/-- The three commands that R206 names are refused alike. -/
theorem exec_refused {s : State} {i : Instr} (hf : s.fault ≠ .none)
    (hi : (∃ frame, i = .accept frame) ∨ i = .conceal ∨ i = .reserved) : exec i s = .next (refuse s) := by
  rcases hi with ⟨frame, rfl⟩ | rfl | rfl
  · exact execAccept_faulted hf frame
  · exact execConceal_faulted hf
  · exact execReserved_faulted hf

/-- Settles O27: the opcode enters `IllegalCommand` before any micro-operation has run. -/
theorem reservedOpcodeIsIllegal : Obligations.ReservedOpcodeIsIllegal := by
  intro s hf
  exact ⟨faultEntry .illegalCmd s, execReserved_running hf, faultEntry_fault .., faultEntry_lastBranch ..,
    respondSilence_answersSilence _, faultEntry_mem .., faultEntry_win .., faultEntry_primed ..,
    faultEntry_erasureCount .., respondSilence_commandDone rfl⟩

/-- Settles O28: each of the three is refused, and of what a block keeps between commands a refusal
writes `last_branch` only. -/
theorem faultedBlockRefuses : Obligations.FaultedBlockRefuses := by
  intro s i hf hi
  exact ⟨refuse s, exec_refused hf hi, refuse_fault s, refuse_lastBranch s, respondSilence_answersSilence _,
    refuse_mem s, refuse_win s, refuse_primed s, refuse_erasureCount s, respondSilence_commandDone rfl⟩

end Sys2Proof.Machine

/-! SUPPORT. A cycle of `rst`, and the values that `rst` and CONSTRUCT leave (R230 to R232). -/

namespace Sys2Proof.Machine

open Formula

variable {P : Params}

/-! ### A cycle of `rst` (R230, R231) -/

theorem cmdReady_rst {s : StateOf P} {rest : List HostInput} (hin : s.inbox = .rst :: rest) : cmdReady s = false :=
  Bool.eq_false_iff.2 fun hready => (cmdReady_iff.1 hready).2 rest hin

/-- `rst` comes before the sequencer's word and before a command. -/
theorem step_rst {s : State} {rest : List HostInput} (hin : s.inbox = .rst :: rest) :
    step s = .next (afterRst s rest) := by
  have hfetch : fetch s = .resetNow (afterRst s rest) := by simp only [fetch, hin]
  simp only [step, stepBy, hfetch]

/-- Settles O8: the step goes to what `rst` leaves, which is the reset state but for the host's later inputs and the
model's counter. -/
theorem rstHasPriority : Obligations.RstHasPriority :=
  fun _ _ hin => ⟨cmdReady_rst hin, step_rst hin⟩

/-! ### The values of the reset table (R232) -/

/-- The registers that R232 gives a value hold it; the outputs it speaks of are read from these. -/
structure AtReset (s : StateOf P) : Prop where
  mem : s.mem = Memory.cleared
  win : s.win = Window.unwritten
  erasureCount : s.erasureCount = 0
  primed : s.primed = false
  fault : s.fault = .none
  lastBranch : s.lastBranch = .construct
  idle : s.phase = 0#4

theorem afterRst_atReset (s : StateOf P) (rest : List HostInput) : AtReset (afterRst s rest) :=
  ⟨rfl, rfl, rfl, rfl, rfl, rfl, rfl⟩

/-- CONSTRUCT writes the registers, and its response leaves the sequencer IDLE (R168, R178). -/
theorem respondSilence_construct_atReset (s : StateOf P) : AtReset (respondSilence (construct s)) where
  mem := by rw [respondSilence_mem, construct_mem]
  win := by rw [respondSilence_win, construct_win]
  erasureCount := by rw [respondSilence_erasureCount, construct_erasureCount]
  primed := by rw [respondSilence_primed, construct_primed]
  fault := by rw [respondSilence_fault, construct_fault]
  lastBranch := by rw [respondSilence_lastBranch, construct_lastBranch]
  idle := respondSilence_phase _

/-- None of the registers is the response channel or the model's counter. -/
theorem AtReset.of_response {s : StateOf P} (h : AtReset s) (r : Response) (k : Nat) :
    AtReset { s with rsp := r, freeIdx := k } :=
  ⟨h.mem, h.win, h.erasureCount, h.primed, h.fault, h.lastBranch, h.idle⟩

/-- STATUS reads none of the registers that the table leaves unspecified (R33). -/
theorem AtReset.status {s : State} (h : AtReset s) : statusWord s = 0x00060000#32 :=
  calc statusWord s
    _ = statusWord State.reset :=
      statusWord_congr h.erasureCount h.primed (congrArg Window.pitchPeriod h.win) h.lastBranch h.fault
    _ = 0x00060000#32 := by decide

/-- Each element of the cleared arrays: zero, +0.0, and no value. -/
theorem Memory.cleared_get :
    (∀ i, i < 390 → (Memory.cleared : Memory Params.standard).history[i]? = some 0#16 ∧
      (Memory.cleared : Memory Params.standard).pitchBuffer[i]? = some (fp 0)) ∧
    ∀ i, i < 30 → (Memory.cleared : Memory Params.standard).savedTail[i]? = some none := by
  have hzero : (0#_ : FP) = fp 0 := by decide
  refine ⟨fun i hi => ⟨?_, ?_⟩, fun i hi => ?_⟩
  · exact List.getElem?_replicate_of_lt hi
  · rw [← hzero]
    exact List.getElem?_replicate_of_lt hi
  · exact List.getElem?_replicate_of_lt hi

/-- The registers fix every row of the table. -/
theorem AtReset.holdsResetValues {s : State} (h : AtReset s) : holdsResetValues s := by
  obtain ⟨hframes, htail⟩ := Memory.cleared_get
  obtain ⟨hhistory, hbuffer, hsaved⟩ := (Memory.wf_iff _).1 (Memory.cleared_wf (P := Params.standard))
  rw [← h.mem] at hframes htail hhistory hbuffer hsaved
  exact ⟨hframes, hhistory, hbuffer, hsaved, htail, h.win, h.erasureCount, h.primed, h.fault, h.lastBranch, h.status,
    h.idle, fun hrst => cmdReady_iff.2 ⟨h.idle, hrst⟩⟩

/-- With nothing offered, the step after CONSTRUCT takes its response off the channel and keeps the values (R71,
R165). -/
theorem step_after_construct {s t : State} (ht : exec .construct s = .next t) (hin : t.inbox = []) :
    ∃ u, step t = .next u ∧ holdsResetValues u ∧ u.rsp.valid = false := by
  cases ht
  obtain ⟨r, k, hvalid, hstep⟩ := idleStepChangesNothing _ hin (respondSilence_phase _) (respondSilence_operand _)
  exact ⟨_, hstep, ((respondSilence_construct_atReset s).of_response r k).holdsResetValues, hvalid⟩

/-- Settles O10: both ways to reset write the same registers, and only the response of CONSTRUCT tells them apart. -/
theorem resetLeavesTheStatedValues : Obligations.ResetLeavesTheStatedValues := by
  refine ⟨(afterRst_atReset State.reset []).holdsResetValues, rfl, fun s rest hin => ?_, fun s => ?_⟩
  · exact ⟨_, step_rst hin, (afterRst_atReset s rest).holdsResetValues, rfl⟩
  · exact ⟨_, rfl, (respondSilence_construct_atReset s).holdsResetValues, step_after_construct rfl⟩

end Sys2Proof.Machine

* [WHAT TO DO] Nothing but the lines holding the word "obtain" should be returned from the listing above.

* [EXPECTED ANSWER]
  obtain ⟨hframes, htail⟩ := Memory.cleared_get
  obtain ⟨hhistory, hbuffer, hsaved⟩ := (Memory.wf_iff _).1 (Memory.cleared_wf (P := Params.standard))
  obtain ⟨r, k, hvalid, hstep⟩ := idleStepChangesNothing _ hin (respondSilence_phase _) (respondSilence_operand _)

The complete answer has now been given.